Step S107;Conversely, then can be with end operation.
Step S107: next data is obtained.
In specific implementation, when determining that the data set to be analyzed does not traverse completion, then available to work as preceding article number
According to next data as traversal current data extremely, and continue to execute since step S103, until described to be analyzed
Data set in all data all traversal complete.
Further details of introduction is carried out to the valid data screening technique in the embodiment of the present invention below in conjunction with Fig. 2.
Such as 2 show the flow diagram of one of embodiment of the present invention valid data screening technique.Referring to fig. 2, originally
Valid data screening technique in inventive embodiments, can specifically include following step:
Step S201: data set to be analyzed is obtained.
Step S202: traversing the data in acquired data set, obtains traversing current data extremely.
Step S203: it is excessive to judge whether current data changes compared with previous data;When the judgment result is yes,
Step S204 can be executed;Conversely, can then execute step S205.
Step S204: the count value of preset n of logger is increased by 1.
In specific implementation, the numerical value of n can be configured according to actual needs.
In an embodiment of the present invention, binary digit is chosen as logger.As for why choose binary digit as note
Device is recorded, is for consideration:
(1) in general algorithm, a number can only record an effective information.If but using the number of binary digit as record
Device can then possess the vast capacity of extremely low cost.It is illustrated with integer, a shaping number is 32, the flag bit of beginning is removed,
The situation of change of 31 digits can be then recorded in the so small memory space of capacity, cost performance is high.
(2) computer based hardware operation is considered, and the binary system n digit that one has recorded (n-1) digit is moved to left, phase
When in eliminating the influence of the position (n-2) data before current data, and remaining (n-2) data is changed
Information imparts different priority according to time and user's evaluation situation again.
(3) binary digit is the storage form of hardware in computer, equally possesses decimal system meaning.By binary digit
Logger is compared with the special evaluation of estimate obtained according to user's evaluation, according to judgement result it can be learnt that distance works as preceding article number
It whether is the marginal data fluctuated within the scope of a period of time of front and back without specific data according to the position (n-2) data.
Certainly, those skilled in the art can also use the logger of non-binary digit, herein with no restrictions.
Step S205: judge whether the current count value of the logger is greater than preset count threshold;Work as judging result
When to be, step S206 can be executed;Conversely, can then execute step S208.
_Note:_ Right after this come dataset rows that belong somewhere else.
-- ==== Sys2Proof/Machine/Ops.lean ====
section
/-! DEFINITION. The named operations: state updates, the bus, the stack (R69 to R74), trap entry and return (R216, R220). -/

namespace Sys2Proof.Machine

/-- Go on with the value of an answer; a fault or a refusal ends the step (R15). -/
def andThen {α β : Type} (r : Result α) (k : α → Result β) : Result β :=
  match r with
  | .next v => k v
  | .fault f => .fault f
  | .refused q => .refused q

/-- The value of an answer, if it is one. -/
def Result.value? {α : Type} (r : Result α) : Option α :=
  match r with
  | .next v => some v
  | .fault _ => none
  | .refused _ => none

/-- The fault of an answer, if it is one. -/
def Result.fault? {α : Type} (r : Result α) : Option Fault :=
  match r with
  | .next _ => none
  | .fault f => some f
  | .refused _ => none

/-! State updates, one per home of a value. -/

def State.setA (s : State) (b : Byte) : State := { s with a := b }
def State.setX (s : State) (b : Byte) : State := { s with x := b }
def State.setY (s : State) (b : Byte) : State := { s with y := b }
def State.setSp (s : State) (b : Byte) : State := { s with sp := b }
def State.setPc (s : State) (w : Word) : State := { s with pc := w }
def State.setFlags (s : State) (f : Flags) : State := { s with flags := f }
def State.setMem (s : State) (m : Memory) : State := { s with mem := m }

/-- Add the cycles of a successful step to `CYC` (R38). -/
def State.addCycles (s : State) (n : Nat) : State := { s with cyc := s.cyc + n }

/-- Record a fault (R41): recorded once, never replaced. -/
def State.recordFault (s : State) (f : Fault) : State := { s with fault := some (s.fault.getD f) }

/-- `MemRead(addr, 1)` on the state's bus. -/
def State.read (s : State) (addr : Word) : Byte := s.mem.read addr

/-- `MemWrite(addr, 1, v)` on the state's bus. -/
def State.write (s : State) (addr : Word) (v : Byte) : State := s.setMem (s.mem.write addr v)

/-! The vectors (R8, R217). -/

/-- The NMI vector; the block never reads it (R217, R218). -/
def nmiVector : Word := 0xFFFA#16

/-- The RESET vector, read by `start()`. -/
def resetVector : Word := 0xFFFC#16

/-- The IRQ/BRK vector, read by `BRK`. -/
def brkVector : Word := 0xFFFE#16

/-- The word a vector holds, low byte at the even address (R63 c). PRESUMED by the spec (log 9). -/
def State.vector (s : State) (v : Word) : Word := s.mem.readWord v

/-! The stack. -/

/-- `StackAddr(s)` (R69). -/
def stackAddr (sp : Byte) : Word := 0x0100#16 + zext16 sp

/-- A push with this pointer raises (R70, R72). -/
def pushBlocked (cfg : Config) (sp : Byte) : Bool := decide (cfg.stackPolicy = .raise) && decide (sp = 0x00#8)

/-- A pull with this pointer raises (R71, R72). -/
def pullBlocked (cfg : Config) (sp : Byte) : Bool := decide (cfg.stackPolicy = .raise) && decide (sp = 0xFF#8)

/-- `Push(b)` (R70): the boundary check, then the write, then the decrement. -/
def push (b : Byte) (s : State) : Result State :=
  if pushBlocked s.cfg s.sp then .fault (.stackBoundary .overflow s.sp)
  else .next ((s.write (stackAddr s.sp) b).setSp (s.sp - 1#8))

/-- `Pull()` (R71): the boundary check, then the increment, then the read. -/
def pull (s : State) : Result (Byte × State) :=
  if pullBlocked s.cfg s.sp then .fault (.stackBoundary .underflow s.sp)
  else .next (s.read (stackAddr (s.sp + 1#8)), s.setSp (s.sp + 1#8))

/-- `PushWord(w)` (R73): high byte first. -/
def pushWord (w : Word) (s : State) : Result State :=
  andThen (push (hi w) s) fun s1 => push (lo w) s1

/-- `PullWord()` (R74): low byte first. -/
def pullWord (s : State) : Result (Word × State) :=
  andThen (pull s) fun (l, s1) =>
    andThen (pull s1) fun (h, s2) => .next (word h l, s2)

/-! The trap. -/

/-- Trap entry (R216), the one exception of the block: push the resume address, high then low, then `PackP(1)`; set `f[I]`;
load `PC` from the IRQ/BRK vector. PRESUMED by the spec (log 8): that `f[I]` is set, after the status byte is pushed. -/
def takeTrap (resume : Word) (s : State) : Result State :=
  andThen (pushWord resume s) fun s1 =>
    andThen (push (packP true s1.flags) s1) fun s2 =>
      let s3 := s2.setFlags { s2.flags with i := true }
      .next (s3.setPc (s3.vector brkVector))

/-- Trap return (R220): pull the status byte into the six flags, then pull `PC`, used verbatim (R181). -/
def returnFromTrap (s : State) : Result State :=
  andThen (pull s) fun (b, s1) =>
    andThen (pullWord (s1.setFlags (unpackP b))) fun (w, s2) => .next (s2.setPc w)

end Sys2Proof.Machine
end

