-- ==== Sys2Proof/Certificates/Slice0/Obligations.lean ====
section
/-! DEFINITION. The statements for the provers. Each docstring names the rules of spec/ it formalises; where a statement rests
on a decision of the spec or on a choice of the model, it says so and names the log entry. -/

namespace Sys2Proof.Claims

open Sys2Proof.Machine

/-- The fourteen opcode bytes of R94, written out here and not taken from the decoder's table. -/
def mapBytes : List Byte :=
  [0x00#8, 0x10#8, 0x20#8, 0x30#8, 0x40#8, 0x4C#8, 0x50#8, 0x60#8, 0x6C#8, 0x70#8, 0x90#8, 0xB0#8, 0xD0#8, 0xF0#8]

/-- The flag a branch tests, the sense it branches on, and its offset byte (R191 to R198); none for the six others. -/
def branchCase : Instr → Option (FlagName × Bool × Byte)
  | .bpl r => some (.negative, false, r)
  | .bmi r => some (.negative, true, r)
  | .bvc r => some (.overflow, false, r)
  | .bvs r => some (.overflow, true, r)
  | .bcc r => some (.carry, false, r)
  | .bcs r => some (.carry, true, r)
  | .bne r => some (.zero, false, r)
  | .beq r => some (.zero, true, r)
  | .brk => none
  | .jsr _ => none
  | .rti => none
  | .jmpAbs _ => none
  | .rts => none
  | .jmpInd _ => none

/-- What no instruction writes: `A`, `X`, `Y`, `STARTED`, the fault outcome, the configuration. -/
def KeepsRest (s t : State) : Prop :=
  t.a = s.a ∧ t.x = s.x ∧ t.y = s.y ∧ t.started = s.started ∧ t.fault = s.fault ∧ t.cfg = s.cfg

/-- Every byte of memory reads as before. -/
def KeepsMemory (s t : State) : Prop := ∀ addr, t.read addr = s.read addr

/-- The page of an address as a number (R155). -/
def page (w : Word) : Nat := w.toNat / 256

/-- Cycles of a branch by R199, with `pc1` and the target. -/
def branchCost (taken : Bool) (pc1 target : Word) : Nat :=
  if taken then (if page target = page pc1 then 3 else 4) else 2

/-- `n` pushes in a row. -/
def pushAll : List Byte → State → Result State
  | [], s => .next s
  | b :: rest, s => andThen (push b s) (pushAll rest)

/-- `n` pulls in a row, the bytes in the order pulled. -/
def pullMany : Nat → State → Result (List Byte × State)
  | 0, s => .next ([], s)
  | n + 1, s => andThen (pull s) fun (b, t) => andThen (pullMany n t) fun (bs, u) => .next (b :: bs, u)

/-- One instruction executed `n` times, wherever `PC` then is. -/
def execTimes (i : Instr) : Nat → State → Result State
  | 0, s => .next s
  | n + 1, s => andThen (exec i s) (execTimes i n)

end Sys2Proof.Claims

open Sys2Proof Sys2Proof.Machine Sys2Proof.Claims

/-! ## Encoding and decoding -/

/-- One word of each row of the opcode map decodes to its instruction, bits numbered as the table numbers them (R91, R94).
The byte values rest on the spec's decision D4 (log 6). -/
def Obligations.DecodeOpcodeMapWords : Prop :=
  decodeTableWord 8 0x00 = some .brk ∧
  decodeTableWord 16 0x8010 = some (.bpl 0x80#8) ∧
  decodeTableWord 24 0x123420 = some (.jsr 0x1234#16) ∧
  decodeTableWord 16 0x7F30 = some (.bmi 0x7F#8) ∧
  decodeTableWord 8 0x40 = some .rti ∧
  decodeTableWord 24 0xFF004C = some (.jmpAbs 0xFF00#16) ∧
  decodeTableWord 16 0x0150 = some (.bvc 0x01#8) ∧
  decodeTableWord 8 0x60 = some .rts ∧
  decodeTableWord 24 0x10FF6C = some (.jmpInd 0x10FF#16) ∧
  decodeTableWord 16 0xFE70 = some (.bvs 0xFE#8) ∧
  decodeTableWord 16 0x0090 = some (.bcc 0x00#8) ∧
  decodeTableWord 16 0xFFB0 = some (.bcs 0xFF#8) ∧
  decodeTableWord 16 0xF1D0 = some (.bne 0xF1#8) ∧
  decodeTableWord 16 0x10F0 = some (.beq 0x10#8) ∧
  decodeTableWord 8 0xEA = none

/-- Decode and encode agree, for every well-formed instruction with every operand (R90, R91, R93, R101). -/
def Obligations.DecodeEncodeIsIdentity : Prop :=
  ∀ (i : Instr), i.wellFormed = true → ∀ rest : List Byte, decode (encode i ++ rest) = .instr i rest
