/-- Settles O59: under raise the pointer says how many of the pushes or pulls are made. -/
theorem busSequencesCutShort : Obligations.BusSequencesCutShort := by
  intro s i hs hf hraise
  have hacc := stepAccesses_of_fetch hs hf
  refine ⟨?_, ?_, ?_, ?_⟩
  · rintro addr rfl
    have hfetch : readsFrom s s.pc (1 + (Instr.jsr addr).mode.operandBytes) =
      [s.readAccess s.pc, s.readAccess (s.pc + 1#16), s.readAccess (s.pc + 2#16)] := readsFrom_three s s.pc
    rw [hacc, hfetch, bodyAccesses, pushAccesses_of_raise hraise]
    exact ⟨fun hsp => hsp ▸ rfl, fun hsp => hsp ▸ rfl⟩
  · rintro rfl
    refine ⟨fun hsp => ?_, fun hsp => ?_, fun hsp => ?_⟩
    all_goals
      rw [hacc, bodyAccesses, brkAccesses_of_raise hraise (by rw [hsp]; decide), hsp]
      rfl
  · rintro rfl
    rw [hacc, bodyAccesses, pullAccesses_of_raise hraise]
    exact ⟨fun hsp => hsp ▸ rfl, fun hsp => hsp ▸ rfl⟩
  · rintro rfl
    rw [hacc, bodyAccesses, pullAccesses_of_raise hraise]
    exact ⟨fun hsp => hsp ▸ rfl, fun hsp => hsp ▸ rfl, fun hsp => hsp ▸ rfl⟩

end Sys2Proof.Claims
end

section
/-! SUPPORT. The decoder and the encoder against one another, row by row of the opcode map (R90 to R94), and the offset an
assembler emits (R102). -/

namespace Sys2Proof

variable {op : Byte} {d : Descriptor} {i : Instr} {bs rest : List Byte}

/-! Decoding what was encoded. -/

/-- Every instruction round-trips, by the fact of its constructor. -/
theorem roundTrip (i : Instr) : Laws.RoundTrip.Statement i :=
  match i with
  | .brk => Laws.RoundTrip.brk
  | .bpl r => Laws.RoundTrip.bpl r
  | .jsr a => Laws.RoundTrip.jsr a
  | .bmi r => Laws.RoundTrip.bmi r
  | .rti => Laws.RoundTrip.rti
  | .jmpAbs a => Laws.RoundTrip.jmpAbs a
  | .bvc r => Laws.RoundTrip.bvc r
  | .rts => Laws.RoundTrip.rts
  | .jmpInd p => Laws.RoundTrip.jmpInd p
  | .bvs r => Laws.RoundTrip.bvs r
  | .bcc r => Laws.RoundTrip.bcc r
  | .bcs r => Laws.RoundTrip.bcs r
  | .bne r => Laws.RoundTrip.bne r
  | .beq r => Laws.RoundTrip.beq r

theorem decode_encode_append (i : Instr) (rest : List Byte) : decode (encode i ++ rest) = .instr i rest := (roundTrip i).2 rest

theorem encode_length (i : Instr) : (encode i).length = 1 + i.mode.operandBytes := (roundTrip i).1

/-! Encoding what was decoded. -/

/-- The encoder writes each instruction of the row as the row's opcode byte and the operand bytes of its format (R91, R93). -/
def Descriptor.Encodes (d : Descriptor) : Prop :=
  match d.form with
  | .implied i => encode i = [d.opcode]
  | .relative make => ∀ r, encode (make r) = [d.opcode, r]
  | .absolute make => ∀ w, encode (make w) = [d.opcode, lo w, hi w]
  | .indirect make => ∀ w, encode (make w) = [d.opcode, lo w, hi w]

theorem encodes_of_mem_opcodeTable (hd : d ∈ opcodeTable) : d.Encodes := by
  revert d
  simp only [opcodeTable, List.forall_mem_cons]
  exact ⟨rfl, fun _ => rfl, fun _ => rfl, fun _ => rfl, rfl, fun _ => rfl, fun _ => rfl, rfl, fun _ => rfl, fun _ => rfl,
    fun _ => rfl, fun _ => rfl, fun _ => rfl, fun _ => rfl, fun _ h => absurd h List.not_mem_nil⟩

/-- What operand assembly gives encodes to the opcode byte and the operand bytes it took. -/
theorem encode_of_assemble (hd : d.Encodes) (h : d.form.assemble d.opcode bs = .instr i rest) :
    d.opcode :: bs = encode i ++ rest := by
  obtain ⟨op, form⟩ := d
  match form, bs, h with
  | .implied j, bs, h =>
    cases h
    exact congrArg (· ++ rest) (Eq.symm hd)
  | .relative mk, r :: bs, h =>
    cases h
    exact congrArg (· ++ rest) (hd r).symm
  | .absolute mk, l :: g :: bs, h | .indirect mk, l :: g :: bs, h =>
    cases h
    have hw : encode (mk (word g l)) = [op, lo (word g l), hi (word g l)] := hd (word g l)
    rw [hw, lo_word, hi_word]
    rfl

/-- The bytes the decoder consumed are those the encoder writes. -/
theorem eq_encode_append_of_decode (h : decode bs = .instr i rest) : bs = encode i ++ rest := by
  cases bs with
  | nil => cases h
  | cons op args =>
    cases hl : lookup op with
    | none => simp only [decode, hl] at h; cases h
    | some form =>
      simp only [decode, hl] at h
      exact encode_of_assemble (d := ⟨op, form⟩) (encodes_of_mem_opcodeTable (lookup_eq_some hl)) h

/-! The domain of the decoder. -/

/-- Outside the opcode map the decoder refuses the byte by name (R97). -/
theorem decode_of_not_mem (hop : op ∉ opcodeBytes) (rest : List Byte) : decode (op :: rest) = .unsupported op := by
  simp only [decode, lookup_eq_none.2 hop]

/-- Two operand bytes are enough for every form (R91). -/
theorem assemble_two (form : Form) (op l h : Byte) (rest : List Byte) :
    ∃ i left, form.assemble op (l :: h :: rest) = .instr i left := by
  cases form <;> exact ⟨_, _, rfl⟩

/-- Inside the opcode map the decoder gives an instruction where two operand bytes are present (R92, R94). -/
theorem decode_of_mem (hop : op ∈ opcodeBytes) (l h : Byte) (rest : List Byte) :
    ∃ i left, decode (op :: l :: h :: rest) = .instr i left := by
  cases hl : lookup op with
  | none => exact absurd hop (lookup_eq_none.1 hl)
  | some form =>
    simp only [decode, hl]
    exact assemble_two form op l h rest

/-! The offset of a branch. -/

/-- Sign extension keeps the low byte (R11). -/
@[simp] theorem lo_sext16 (r : Byte) : lo (sext16 r) = r := by
  revert r; decide
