/-- What the flood's tests of one field show (R352 to R354, Table 15-2): whether it passed as a relay, its
first failing test (0 for none), the sites and routers that work, the clusters whose memory, GME and assist
regulators pass, its scribe and signal canal links (Table 15-5 LINKS), the area port lanes that fail, the
measured wave latencies, and the contact baselines of a full memory test. (Log 74 DESIGN CHOICE.) -/
structure FieldTest where
  field : Nat
  relay : Bool
  cause : Nat
  siteOk : Nat
  rtrFail : Nat
  clusterOk : Nat
  links : Nat
  laneFail : Nat
  wlat : Nat
  wlatAlt : Nat
  baselines : List CrackReading
  deriving DecidableEq, Repr, Inhabited

/-- The readings of a margin survey of one field (R361, R362): the slack found at each gear and rail tried,
the field's Vmin in mV and the wear-oscillator loss of each cluster in ppm. -/
structure SurveyMeas where
  slacks : List (Nat × Nat × Nat)
  vmin : Nat
  wear : List Nat
  deriving DecidableEq, Repr, Inhabited
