-- ==== Sys2Proof/Machine/Ops.lean ====
section
/-!
DEFINITION. Sys2Proof/Machine/Ops.lean: the operations the meanings share: protected memories (R200 to R202), the tally
(R316, R317), units and fences (R23, R24, R368), stopping cores and engines (R42, R81, R103, R146), job faults (R369),
and replies (R293, R294, R297).
-/

namespace Sys2Proof.Machine

/-! ## Memories -/

def Mem.get (m : Mem) (a : Nat) : Byte := mapGet (fun _ => 0#8) m.bytes a
def Mem.set (m : Mem) (a : Nat) (b : Byte) : Mem := { m with bytes := mapSet (fun _ => 0#8) m.bytes a b }

/-- The canonical form of a memory: bytes in the form of Map.lean, poisoned words strictly rising. (Log 6 DESIGN CHOICE.) -/
def Memory.wf (m : Mem) : Bool := mapWf (fun _ => 0#8) m.bytes && decide (m.poison.Pairwise (· < ·))

/-- The poison bit of the word that holds an address (R200). -/
def Mem.badAt (m : Mem) (a : Nat) : Bool := m.poison.contains (a / 8)

/-- Set or clear the poison bit of the word that holds an address. -/
def Mem.mark (m : Mem) (a : Nat) (bad : Bool) : Mem :=
  { m with poison := if bad then setInsert m.poison (a / 8) else m.poison.filter (fun k => k != a / 8) }

def Mem.read (m : Mem) (a n : Nat) : List Byte := (List.range n).map fun i => m.get (a + i)

/-- The little-endian number in n bytes. -/
def Mem.num (m : Mem) (a n : Nat) : Nat := leNat (m.read a n)

/-- Whether any word of a range is poisoned. -/
def Mem.badIn (m : Mem) (a n : Nat) : Bool := m.poison.any fun k => decide (a < 8 * k + 8 ∧ 8 * k < a + n)

def Mem.setBytes (m : Mem) : Nat → List Byte → Mem
  | _, [] => m
  | a, b :: l => (m.set a b).setBytes (a + 1) l

/-- Write bytes. A word the write covers whole loses its poison (R202); one it covers in part keeps it (R187). -/
def Mem.write (m : Mem) (a : Nat) (l : List Byte) : Mem :=
  let m' := m.setBytes a l
  { m' with poison := m'.poison.filter fun k => !decide (a ≤ 8 * k ∧ 8 * k + 8 ≤ a + l.length) }

/-- Poison the words of a range given by number from `a`. -/
def Mem.poisonWords (m : Mem) (a : Nat) (ws : List Nat) : Mem := ws.foldl (fun m i => m.mark (a + 8 * i) true) m

/-- The numbers of the poisoned words of a range of n bytes from `a`. -/
def Mem.badWords (m : Mem) (a n : Nat) : List Nat :=
  (m.poison.filter fun k => decide (a < 8 * k + 8 ∧ 8 * k < a + n)).map fun k => k - a / 8

/-- Write bytes with the poison bits of their words. -/
def Mem.writeBad (m : Mem) (a : Nat) (l : List Byte) (ws : List Nat) : Mem := (m.write a l).poisonWords a ws

/-- Return [lo, hi) to code word zero. -/
def Mem.zero (m : Mem) (lo hi : Nat) : Mem :=
  { bytes := m.bytes.filter fun e => !decide (lo ≤ e.1 ∧ e.1 < hi)
    poison := m.poison.filter fun k => !decide (lo ≤ 8 * k ∧ 8 * k < hi) }

/-- The range of n bytes from b takes the n bytes from a of another memory, with their poison (R202); a and b are multiples of 8. -/
def Mem.copyFrom (m src : Mem) (a b n : Nat) : Mem :=
  let bytes := (src.bytes.filter fun (e : Host.Cell) => decide (a ≤ e.1 ∧ e.1 < a + n)).map fun (e : Host.Cell) => ((e.1 - a + b, e.2) : Host.Cell)
  let bad := (src.poison.filter fun k => decide (a ≤ 8 * k ∧ 8 * k < a + n)).map fun k => k - a / 8 + b / 8
  { bytes := (m.bytes.filter fun (e : Host.Cell) => decide (e.1 < b)) ++ bytes ++ m.bytes.filter fun (e : Host.Cell) => decide (b + n ≤ e.1)
    poison := (m.poison.filter fun k => decide (8 * k < b)) ++ bad ++ m.poison.filter fun k => decide (b + n ≤ 8 * k) }

/-! The keys of the memories. -/
def coreAddr (site a : Nat) : Nat := site * 2 ^ 24 + a
def cluAddr (cl a : Nat) : Nat := cl * 2 ^ 25 + a
def accAddr (eng bank row : Nat) : Nat := eng * 2 ^ 20 + bank * 2 ^ 19 + row * 512
def stkAddr (stk a : Nat) : Nat := stk * 2 ^ 37 + a
def chamberAddr (port off : Nat) : Nat := port * 2 ^ 22 + off
def fwAddr (slot off : Nat) : Nat := slot * 2 ^ 28 + off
In specific implementation, the preset count threshold can be configured according to the actual needs.For example, when record
When the digit n=32 of device, then count threshold is set as 28672, i.e. 7000 under Hexadecimal form.
Step S206: obtaining the information of stored data fluctuations position in preset dynamic array, and judges described dynamic
State array is whether data fluctuations position locating for the last one valid data for storing in the empty or described dynamic array is tail
Node;When the judgment result is yes, step S207 can be executed;Conversely, can then execute step S208.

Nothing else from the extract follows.